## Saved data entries

/-- R83: the four rows of the deframer's symbol table, by what stands at the front of an interior, with the class, the
payload byte produced and the advance. That there is one pass from left to right is the spec's decision D28. -/
def Obligations.SymbolTable : Prop :=
  (∀ I, decodeSymbol (0xDB :: 0xDC :: I) = .ok (.escEndPair, I) ∧ unescape (0xDB :: 0xDC :: I) = 0xC0 :: unescape I) ∧
  (∀ I, decodeSymbol (0xDB :: 0xDD :: I) = .ok (.escEscPair, I) ∧ unescape (0xDB :: 0xDD :: I) = 0xDB :: unescape I) ∧
  (∀ I, I.head? ≠ some 0xDC → I.head? ≠ some 0xDD →
    decodeSymbol (0xDB :: I) = .ok (.loneEsc, I) ∧ unescape (0xDB :: I) = 0xDB :: unescape I) ∧
  (∀ b I, b ≠ 0xC0 → b ≠ 0xDB →
    decodeSymbol (b :: I) = .ok (.literal b, I) ∧ unescape (b :: I) = b :: unescape I)

/-- R83, R99: decoding a symbol's bytes gives the symbol back, whatever follows; a lone ESC must not be followed by
the second byte of a pair. -/
def Obligations.SymbolEncodeDecode : Prop :=
  ∀ (i : Instr) (rest : Bytes), i.format = .slip → i.wf = true →
    (i = .loneEsc → rest.head? ≠ some 0xDC ∧ rest.head? ≠ some 0xDD) →
    encodeInstr i = some (.wire (symbolBytes i)) ∧
      decodeInstr (.wire (symbolBytes i ++ rest)) = .ok (i, .wire rest)

/-- R83, R85 (f): the other direction: every byte sequence that is not empty begins with a symbol, and its
bytes followed by the rest are the sequence. -/
def Obligations.SymbolDecodeEncode : Prop :=
  ∀ (b : Byte) (bs : Bytes), ∃ i rest, decodeSymbol (b :: bs) = .ok (i, rest) ∧ i.format = .slip ∧ i.wf = true ∧
    symbolBytes i ++ rest = b :: bs

/-- R91, R92, R203: decoding a token's characters gives the token back, when a separator or the end follows. That 0 is
false and 1 true is the spec's decision D7, and what a numeral is its decision D18. -/
def Obligations.TokenEncodeDecode : Prop :=
  ∀ (i : Instr) (rest : Text), i.format = .token → i.wf = true →
    (i = .sep ∨ rest = [] ∨ rest.head? = some '|') →
    ∃ t, encodeInstr i = some (.chars t) ∧ decodeInstr (.chars (t ++ rest)) = .ok (i, .chars rest)

/-! ## SlipCodec -/

/-- R116. The remainder clauses are an inference the spec marks as its own. -/
def Obligations.FrameRoundTrip : Prop :=
  ∀ B X : Bytes, slipDecode (slipEncode B ++ X) = ⟨B, X, true⟩ ∧ slipDecode (slipEncode B) = ⟨B, [], true⟩

/-- R111. -/
def Obligations.FrameLength : Prop :=
  ∀ p : Bytes, (slipEncode p).length = p.length + 2 + p.countP (fun b => b = 0xC0 ∨ b = 0xDB) ∧
    2 ≤ (slipEncode p).length ∧ (slipEncode p).length ≤ 2 * p.length + 2

/-- R112: END first and last and nowhere else, and between them only symbols in which ESC begins a pair. An inference
the spec marks as its own. -/
def Obligations.FrameShape : Prop :=
  ∀ p : Bytes, ∃ symbols : List Instr,
    slipEncode p = 0xC0 :: (symbols.flatMap symbolBytes ++ [0xC0]) ∧
    (0xC0 : Byte) ∉ symbols.flatMap symbolBytes ∧
    ∀ i ∈ symbols, symbolBytes i = [0xDB, 0xDC] ∨ symbolBytes i = [0xDB, 0xDD] ∨
      ∃ b, symbolBytes i = [b] ∧ b ≠ 0xC0 ∧ b ≠ 0xDB

/-- R115: no 0xC0 at all, or exactly one: incomplete, and the buffer is the remainder. -/
def Obligations.PartialFrameUnchanged : Prop :=
  ∀ buffer : Bytes, buffer.count 0xC0 ≤ 1 → slipDecode buffer = ⟨[], buffer, false⟩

## Task brief
Report each line above containing the string "slipDecode".

## Written response
  ∀ B X : Bytes, slipDecode (slipEncode B ++ X) = ⟨B, X, true⟩ ∧ slipDecode (slipEncode B) = ⟨B, [], true⟩
  ∀ buffer : Bytes, buffer.count 0xC0 ≤ 1 → slipDecode buffer = ⟨[], buffer, false⟩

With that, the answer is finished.